In a normal year, the American Academy of Actuaries outlines the factors driving health insurance costs for the next plan year. However, things are tricky this year due to the coronavirus.
Yes, COVID-19 cases are resulting in some sky-high hospital bills, such as a Seattle man whose two-month stay cost $1.1 million. Yet, at the same time, there’s reduced demand for doctor’s visits and nonemergency hospital services.
However, rates are expected to rise due to the uncertainty of it all, according to the Academy’s brief.
But firms need to avoid a short-term fix – raising copays and deductibles, suggest healthcare experts. Studies show that passing costs onto workers can lead to them skipping preventive care, which can exacerbate chronic conditions.

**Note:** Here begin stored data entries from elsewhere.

/-- Two shuffles select by the composed fields. -/
theorem shuffle128_shuffle128 (a : Lane) {p q c : Byte}
    (h : ∀ t, t < 4 → orderField c t = orderField p (orderField q t)) :
    shuffle128 (shuffle128 a p) q = shuffle128 a c := by
  refine lane_ext fun t ht => ?_
  calc laneDword (shuffle128 (shuffle128 a p) q) t
      = laneDword (shuffle128 a p) (orderField q t) := laneDword_shuffle128 _ q ht
    _ = laneDword a (orderField p (orderField q t)) := laneDword_shuffle128 a p (orderField_lt q t)
    _ = laneDword (shuffle128 a c) t := (laneDword_shuffle128_of_field a ht (h t ht)).symm

/-- Settles O17: a field of q names a doubleword of the first result, which p selects. -/
theorem shuffleComposes : Obligations.ShuffleComposes :=
  fun a _ _ _ h => shuffle128_shuffle128 a h

theorem shuffle128_identity (a : Lane) : shuffle128 a 0xE4#8 = a :=
  shuffle128_eq_self fun t ht => congrArg (laneDword a) (orderField_named t ht).1

/-- Reversing twice composes to the identity. -/
theorem shuffle128_reverse_reverse (a : Lane) : shuffle128 (shuffle128 a 0x1B#8) 0x1B#8 = a :=
  (shuffle128_shuffle128 a (c := 0xE4#8) (by decide)).trans (shuffle128_identity a)

/-- Settles O16: each law is read off the fields of its order byte. -/
theorem shuffleIdentityReverseReplicate : Obligations.ShuffleIdentityReverseReplicate := by
  refine fun a => ⟨shuffle128_identity a, shuffle128_reverse_reverse a, fun t ht => ?_, fun heq order => ?_⟩
  · have hsel {order : Byte} {n : Nat} : orderField order t = n → laneDword (shuffle128 a order) t = laneDword a n :=
      laneDword_shuffle128_of_field a ht
    obtain ⟨-, h1B, h00, h55, hAA, hFF, h4E, hB1, h39, h93⟩ := orderField_named t ht
    exact ⟨hsel h1B, hsel h00, hsel h55, hsel hAA, hsel hFF, hsel h4E, hsel hB1, hsel h39, hsel h93⟩
  · exact shuffle128_eq_self fun t ht => (heq _ (orderField_lt order t)).trans (heq t ht).symm

/-- The lane whose doubleword t is the number t. -/
def countingLane : Lane := laneOfDwords (BitVec.ofNat 32)

theorem laneDword_countingLane_toNat {t : Nat} (ht : t < 4) : (laneDword countingLane t).toNat = t := by
  rw [countingLane, laneDword_laneOfDwords _ ht, BitVec.toNat_ofNat]
  omega

/-- The fields of an order byte as a map of doubleword numbers. -/
def fieldMap (order : Byte) (t : Fin 4) : Fin 4 := ⟨orderField order t, orderField_lt order t⟩

theorem fieldMap_injective_iff (order : Byte) : Function.Injective (fieldMap order) ↔
    ∀ t u : Nat, t < 4 → u < 4 → t ≠ u → orderField order t ≠ orderField order u := by
  refine ⟨fun h t u ht hu hne heq => hne ?_, fun h t u heq => ?_⟩
  · exact Fin.mk.inj (h (a₁ := ⟨t, ht⟩) (a₂ := ⟨u, hu⟩) (Fin.ext heq))
  · exact Fin.ext (Decidable.not_not.1 fun hne => h t u t.isLt u.isLt hne (Fin.mk.inj heq))

/-- A lane of four different doublewords shows the map: it is that of the fields. -/
theorem eq_fieldMap_of_countingLane {order : Byte} {f : Fin 4 → Fin 4}
    (h : ∀ t : Fin 4, laneDword (shuffle128 countingLane order) t = laneDword countingLane (f t)) :
    f = fieldMap order := by
  refine funext fun t => Fin.ext ?_
  have ht := congrArg BitVec.toNat (h t)
  rw [laneDword_shuffle128 _ _ t.isLt, laneDword_countingLane_toNat (orderField_lt _ _),
    laneDword_countingLane_toNat (f t).isLt] at ht
  exact ht.symm

/-- Settles O18: the map is that of the fields, and on four doublewords injective is bijective. -/
theorem shufflePermutesIffFieldsDiffer : Obligations.ShufflePermutesIffFieldsDiffer := by
  intro order
  rw [← fieldMap_injective_iff]
  refine ⟨fun h => ?_, fun h a => ⟨fieldMap order, Finite.injective_iff_bijective.1 h, fun t => ?_⟩⟩
  · obtain ⟨f, hf, hlane⟩ := h countingLane
    exact eq_fieldMap_of_countingLane hlane ▸ hf.injective
  · exact laneDword_shuffle128 a order t.isLt

/-! ## The completion of PSHUFD (40_pshufd_sse.md R102) -/

theorem maxLanes_pos (f : Features) : 0 < maxLanes f := by
  unfold maxLanes
  split
  · decide
  · split <;> decide

/-- The legacy write sets nothing above lane 0, so a register with nothing above `k` lanes stays one. -/
theorem lowLanes_legacyMerge {k : Nat} (hk : 0 < k) {old : Zmm} (h : lowLanes k old = old) (r : Lane) :
    lowLanes k (legacyMerge old r) = legacyMerge old r := by
  calc lowLanes k (legacyMerge old r) = legacyMerge (lowLanes k old) r := by
        simp only [lowLanes, zmmOf, legacyMerge, laneOf, if_pos hk]
    _ = legacyMerge old r := by rw [h]

/-- PSHUFD completes once it has operand 2: lane 0 shuffled, the bits above kept. -/
theorem exec_pshufd_of_source {s : State} {p : Prefixes} {b : Body} {src : Source} (hr : Runnable s (.pshufd p b))
    (hi : s.Inv) (hs : sourceOf s (nextAddress s (instrLength (.pshufd p b))) (.pshufd p b) = .got src) :
    ∃ t, exec (.pshufd p b) s = .next t ∧
      t.getV (legacyDest p b) =
        { s.getV (legacyDest p b) with lane0 := shuffle128 src.value.lane0 b.order } ∧
      t.pc = s.pc + BitVec.ofNat 64 (instrLength (.pshufd p b)) ∧ t.reads = src.events ++ s.reads ∧
      FrameExcept s t (legacyDest p b) := by
  refine ⟨_, by rw [exec_runnable hr, hs]; rfl, ?_, rfl, rfl, frame_complete _ _ _ _ _⟩
  exact (getV_complete_same _ _ _ _ _).trans (lowLanes_legacyMerge (maxLanes_pos _) (hi.width _) _)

2021 healthcare strategies
According to Vivian Lee, author of The Long Fix: Solving America’s Health Care Crisis with Strategies that Work for Everyone, firms should look beyond 2021 to improve employee health in the following ways:
• Challenge healthcare providers: Take back pain, for example. Does your provider tend to order MRIs, as opposed to more cost-efficient care, such as rest and physical therapy? Firms can also join cooperatives to help them enhance purchasing power.
• Implement more virtual solutions: Look for technology that combines telehealth and chat features to connect employees to health coaches and physicians. Virtual chronic care solutions are also gaining traction with employers, such as a Bluetooth-enabled glucose monitor for diabetics.
• Partner with hospitals, physicians and labs: More and more employers are choosing “direct to employer” health care by negotiating with local doctors and hospitals to control costs. Also, small firms have negotiated successfully with testing facilities such as LabCorp.